Well, we all chose our own approach to it all. Sweden's just involves a more than average amount of death, popular support, and defensiveness about said support. I'm not going to pretend I think it's a good idea, but there's not a lot of nations that can really be called "success stories" at this point, so maybe optimizing for popular support is the way to go.

It also involves constant attacks from idiots across the world who have no fucking idea about Sweden's strategy, spouting reddit facts and other truths that pop up in their social media feed. That could partially explain the defensiveness.
Neneu
Profile Joined September 2010
Norway492 Posts
October 12 2020 16:36 GMT
#5270
On October 12 2020 22:24 WombaT wrote:
Show nested quote +
On October 12 2020 18:43 Longshank wrote:
On October 12 2020 15:58 TheTenthDoc wrote:
I think part of the issue is that "lockdown" means different things in different places, and its efficacy varies wildly based on geography and culture. A handy illustration is NZ's alert levels. I think their level 4 would definitely qualify as a lockdown. But what about level 3? Level 2?

Is it purely whether non-essential businesses are open? Is it whether non-essential businesses are open but high-risk of transmission businesses are not allowed to open? Does it have less to do with businesses than it does with enforcing limited social contact (and I mean actually enforcing it)? Is it bans on gatherings of 30 people? 100 people? Is it mandating work from home?

Is it largely about limiting local and international travel, as discussed in the WHO article?

It doesn't help that special interests groups are doing their best to muddle the answers to all these questions.

I mean, is "social distancing" a lockdown/part of lockdowns? Or not?

Well, the entire world has been screaming at Sweden for not doing a lockdown so you can look at our restrictions and go from there. I can give you a starting point, it's not shutting down on-site education for people aged 15+, it's not banning all visits to our care home and it's not bans on gatherings of more than 50 people.

Weren’t care homes specifically grossly over-represented in deaths to the degree that Anders Tegnell said the Swedish response there specifically was a disaster?

That said I think there’s a huge amount of disingenuous rhetoric or unintentional poor recall around different international responses, who was saying or advocating for what etc. Or indeed a pointlessness in comparing different countries in certain ways.

How can the same approaches work in countries with different structural characteristics and cultural and social norms? Countries that are huge international business travel hubs like the U.K and London vs somewhere like New Zealand.

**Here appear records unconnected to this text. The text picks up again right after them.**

-- ==== Sys2Proof/Laws/Ops.lean ====
section
/-! SUPPORT. What the shared operations and the six meanings can answer, said once each: later proofs cite these and do not
unfold the operations. -/

namespace Sys2Proof.Machine

/-- A core that accepts commands runs the meaning. -/
theorem accepting_of_ready {s : State} {o : Result} (h : Ready s) : accepting s o = o := by
  simp [accepting, h.1, h.2]

/-- While BUSY a command is held: nothing happens (60_exceptions.md R222). -/
theorem accepting_of_busy {s : State} {o : Result} (hl : s.live = true) (hb : s.fsm = .busy) :
    accepting s o = .next s := by
  simp [accepting, hl, hb]

/-- Before the first reset a command is refused (70_reset_and_hazards.md R251). -/
theorem accepting_before_reset {s : State} {o : Result} (hl : s.live = false) :
    accepting s o = .refused .beforeReset := by
  simp [accepting, hl]

/-- Everything `accepting` can do when it answers a next state. -/
theorem accepting_next {s t : State} {o : Result} (h : accepting s o = .next t) :
    (s.live = true ∧ s.fsm = .busy ∧ t = s) ∨ (Ready s ∧ o = .next t) := by
  unfold accepting at h
  split at h
  · rename_i hl
    split at h
    · rename_i hb; exact .inl ⟨hl, hb, by simpa using h.symm⟩
    · rename_i hb; exact .inr ⟨⟨hl, hb⟩, h⟩
  · cases h

/-- A fault under `accepting` is the meaning's own. -/
theorem accepting_fault {s : State} {o : Result} {r : Fault} (h : accepting s o = .fault r) : Ready s ∧ o = .fault r := by
  unfold accepting at h
  split at h
  · rename_i hl
    split at h
    · cases h
    · rename_i hb; exact ⟨⟨hl, hb⟩, h⟩
  · cases h

/-- The state after a command that raised an error (60_exceptions.md R224). -/
abbrev errorState (c : Cause) (s : State) : State := respond 0x00#8 (raiseError c s)

/-- Everything NOP can do. -/
theorem execNop_next {s t : State} (h : execNop s = .next t) :
    (s.live = true ∧ s.fsm = .busy ∧ t = s) ∨ (Ready s ∧ t = respond 0x00#8 s) := by
  rcases accepting_next h with h | ⟨hr, h⟩
  · exact .inl h
  · exact .inr ⟨hr, by simpa using h.symm⟩

/-- Everything INIT can do. -/
theorem execInit_next {s t : State} (h : execInit s = .next t) :
    (s.live = true ∧ s.fsm = .busy ∧ t = s) ∨ (Ready s ∧ t = respond 0x00#8 (initMessage s)) := by
  rcases accepting_next h with h | ⟨hr, h⟩
  · exact .inl h
  · exact .inr ⟨hr, by simpa using h.symm⟩

/-- Everything CLRERR can do. -/
theorem execClrerr_next {s t : State} (h : execClrerr s = .next t) :
    (s.live = true ∧ s.fsm = .busy ∧ t = s) ∨
      (Ready s ∧ t = respond 0x00#8 { s with errs := ErrRec.clear }) := by
  rcases accepting_next h with h | ⟨hr, h⟩
  · exact .inl h
  · exact .inr ⟨hr, by simpa using h.symm⟩

/-- Everything PUSH can do: held, SEQ, TOO_LARGE, the byte that fills the block, any other byte. -/
theorem execPush_next {b : Byte} {s t : State} (h : execPush b s = .next t) :
    (s.live = true ∧ s.fsm = .busy ∧ t = s) ∨
      (Ready s ∧ s.fsm ≠ .absorb ∧ t = errorState .seq s) ∨
      (Ready s ∧ s.fsm = .absorb ∧ s.params.lenGuard = true ∧ s.len = lastLen ∧ t = errorState .tooLarge s) ∨
      (Ready s ∧ s.fsm = .absorb ∧ fillLevel s.len = 63#6 ∧ t = startBlock false .absorb (absorbByte b s)) ∨
      (Ready s ∧ s.fsm = .absorb ∧ fillLevel s.len ≠ 63#6 ∧ t = respond 0x00#8 (absorbByte b s)) := by
  rcases accepting_next h with h | ⟨hr, h⟩
  · exact .inl h
  · right
    split at h
    · rename_i hf
      exact .inl ⟨hr, hf, by simpa [commandError] using h.symm⟩
    · rename_i hf
      simp only [ne_eq, not_not] at hf
      split at h
      · rename_i hg
        simp only [Bool.and_eq_true, beq_iff_eq] at hg
        exact .inr (.inl ⟨hr, hf, hg.1, hg.2, by simpa [commandError] using h.symm⟩)
      · split at h
        · rename_i h63
          exact .inr (.inr (.inl ⟨hr, hf, h63, by simpa using h.symm⟩))
        · rename_i h63
          exact .inr (.inr (.inr ⟨hr, hf, h63, by simpa using h.symm⟩))

/-- The state FINAL starts its compression in. -/
abbrev finalState (s : State) : State :=
  startBlock (decide (56 ≤ (fillLevel s.len).toNat)) .done { s with buf := closeBuffer s }

/-- Everything FINAL can do: held, SEQ, or the closing block. -/
theorem execFinal_next {s t : State} (h : execFinal s = .next t) :
    (s.live = true ∧ s.fsm = .busy ∧ t = s) ∨
      (Ready s ∧ s.fsm ≠ .absorb ∧ t = errorState .seq s) ∨ (Ready s ∧ s.fsm = .absorb ∧ t = finalState s) := by
  rcases accepting_next h with h | ⟨hr, h⟩
  · exact .inl h
  · right
    split at h
    · rename_i hf
      exact .inl ⟨hr, hf, by simpa [commandError] using h.symm⟩
    · rename_i hf
      simp only [ne_eq, not_not] at hf
      exact .inr ⟨hr, hf, by simpa using h.symm⟩

/-- Everything RDHEX can do: held, SEQ, or the character. -/
theorem execRdhex_next {idx : BitVec 6} {s t : State} (h : execRdhex idx s = .next t) :
    (s.live = true ∧ s.fsm = .busy ∧ t = s) ∨
      (Ready s ∧ s.fsm ≠ .done ∧ t = errorState .seq s) ∨
      (Ready s ∧ s.fsm = .done ∧ t = respond (hexAt s.h.read idx) s) := by
  rcases accepting_next h with h | ⟨hr, h⟩
  · exact .inl h
  · right
    split at h
    · rename_i hf
      exact .inl ⟨hr, hf, by simpa [commandError] using h.symm⟩
    · rename_i hf
      simp only [ne_eq, not_not] at hf
      exact .inr ⟨hr, hf, by simpa using h.symm⟩

/-- No command faults. -/
theorem exec_not_fault (i : Instr) (s : State) (r : Fault) : exec i s ≠ .fault r := by
  intro h
  cases i with
  | nop => exact absurd (accepting_fault h).2 (by simp)
  | init => exact absurd (accepting_fault h).2 (by simp)
  | clrerr => exact absurd (accepting_fault h).2 (by simp)
  | push b =>
    refine absurd (accepting_fault h).2 ?_
    split
    · simp [commandError]
    · split
      · simp [commandError]
      · split <;> simp
  | final =>
    refine absurd (accepting_fault h).2 ?_
    split <;> simp [commandError]
  | rdhex idx =>
    refine absurd (accepting_fault h).2 ?_
    split <;> simp [commandError]

/-- Recording an error keeps the first cause and sets EOVF on a later one (60_exceptions.md R224). -/
theorem ErrRec.raise_of_clear {e : ErrRec} (c : Cause) (h : e.err = false) :
    e.raise c = { e with err := true, ecode := c } := by
  simp [ErrRec.raise, h]

theorem ErrRec.raise_of_set {e : ErrRec} (c : Cause) (h : e.err = true) : e.raise c = { e with eovf := true } := by
  simp [ErrRec.raise, h]

@[simp] theorem ErrRec.raise_err (e : ErrRec) (c : Cause) : (e.raise c).err = true := by
  unfold ErrRec.raise; split <;> simp_all

/-- The bits of a response word (30_encoding.md R80). -/
theorem responseWord_getLsbD (x : BitVec 16) (d : Byte) (i : Nat) :
    (responseWord x d).getLsbD i = if i < 8 then d.getLsbD i else if i < 16 then false else x.getLsbD (i - 16) := by
  refine (BitVec.getLsbD_append (x := x ++ 0#8) (y := d)).trans ?_
  rw [BitVec.getLsbD_append]
  by_cases h : i < 8
  · simp [h]
  · by_cases h2 : i < 16
    · simp [h, h2, show i - 8 < 8 by omega]
    · simp [h, h2, show ¬ i - 8 < 8 by omega, show i - 8 - 8 = i - 16 by omega]

/-- The bits of the status word (30_encoding.md R82). -/
theorem statusWord_getLsbD (s : State) (i : Nat) :
    (statusWord s).getLsbD i =
      if i < 3 then s.fsm.code.getLsbD i else if i = 3 then s.errs.err
      else if i < 8 then s.errs.ecode.code.getLsbD (i - 4) else if i = 8 then s.errs.eovf
      else if i = 9 then s.params.lenGuard else false := by
  refine (BitVec.getLsbD_append (y := s.fsm.code)).trans ?_
  rw [BitVec.getLsbD_append, BitVec.getLsbD_append, BitVec.getLsbD_append, BitVec.getLsbD_append]
  by_cases h : i < 10
  · interval_cases i <;> simp
  · have h1 : ¬ i < 3 := by omega
    simp only [h1, if_false, show ¬ i - 3 < 1 by omega, show ¬ i - 3 - 1 < 4 by omega,
      show ¬ i - 3 - 1 - 4 < 1 by omega, show ¬ i - 3 - 1 - 4 - 1 < 1 by omega,
      show ¬ i = 3 by omega, show ¬ i < 8 by omega, show ¬ i = 8 by omega, show ¬ i = 9 by omega]
    simp

/-- The fields of a response word (30_encoding.md R80). -/
@[simp] theorem responseWord_data (x : BitVec 16) (d : Byte) : (responseWord x d).extractLsb' 0 8 = d := by
  apply BitVec.eq_of_getLsbD_eq
  intro i hi
  simp [responseWord_getLsbD, hi]

@[simp] theorem responseWord_zero (x : BitVec 16) (d : Byte) : (responseWord x d).extractLsb' 8 8 = 0#8 := by
  apply BitVec.eq_of_getLsbD_eq
  intro i hi
  simp [responseWord_getLsbD, show 8 + i < 16 by omega]

@[simp] theorem responseWord_stat (x : BitVec 16) (d : Byte) : (responseWord x d).extractLsb' 16 16 = x := by
  apply BitVec.eq_of_getLsbD_eq
  intro i hi
  simp [responseWord_getLsbD, show ¬ (16 + i < 8) by omega, hi]

/-- The FSM field of a response word is that of its status (30_encoding.md R80, R82). -/
theorem responseWord_fsm (s : State) (d : Byte) :
    (responseWord (statusWord s) d).extractLsb' 16 3 = s.fsm.code := by
  apply BitVec.eq_of_getLsbD_eq
  intro i hi
  simp [responseWord_getLsbD, statusWord_getLsbD, show ¬ (16 + i < 8) by omega, hi]

end Sys2Proof.Machine
end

I think (and I think I aired it here, maybe not), that the Swedish response can work in the Swedish context. I have little faith in that being the case in my native land.

At a more extreme comparison, somewhere like Korea where people wore masks while sick before this pandemic, vs the US where some refuse to wear them as a matter of misplaced pride. Judging the effectiveness of say a strategy of opening up + distancing and masks from either state won’t necessarily give particularly useful data in adopting that elsewhere.


Not if you compare it to their neighboring countries. Both Norway and Denmark have a higher ratio of elderly death.
LegalLord
Profile Blog Joined April 2013
United States13779 Posts
October 12 2020 16:39 GMT
#5271
On October 13 2020 01:36 Neneu wrote:
Show nested quote +
On October 12 2020 22:24 WombaT wrote:
On October 12 2020 18:43 Longshank wrote:
On October 12 2020 15:58 TheTenthDoc wrote:
I think part of the issue is that "lockdown" means different things in different places, and its efficacy varies wildly based on geography and culture. A handy illustration is NZ's alert levels. I think their level 4 would definitely qualify as a lockdown. But what about level 3? Level 2?

Is it purely whether non-essential businesses are open? Is it whether non-essential businesses are open but high-risk of transmission businesses are not allowed to open? Does it have less to do with businesses than it does with enforcing limited social contact (and I mean actually enforcing it)? Is it bans on gatherings of 30 people? 100 people? Is it mandating work from home?

Is it largely about limiting local and international travel, as discussed in the WHO article?

It doesn't help that special interests groups are doing their best to muddle the answers to all these questions.

I mean, is "social distancing" a lockdown/part of lockdowns? Or not?

Well, the entire world has been screaming at Sweden for not doing a lockdown so you can look at our restrictions and go from there. I can give you a starting point, it's not shutting down on-site education for people aged 15+, it's not banning all visits to our care home and it's not bans on gatherings of more than 50 people.

Weren’t care homes specifically grossly over-represented in deaths to the degree that Anders Tegnell said the Swedish response there specifically was a disaster?

That said I think there’s a huge amount of disingenuous rhetoric or unintentional poor recall around different international responses, who was saying or advocating for what etc. Or indeed a pointlessness in comparing different countries in certain ways.

How can the same approaches work in countries with different structural characteristics and cultural and social norms? Countries that are huge international business travel hubs like the U.K and London vs somewhere like New Zealand.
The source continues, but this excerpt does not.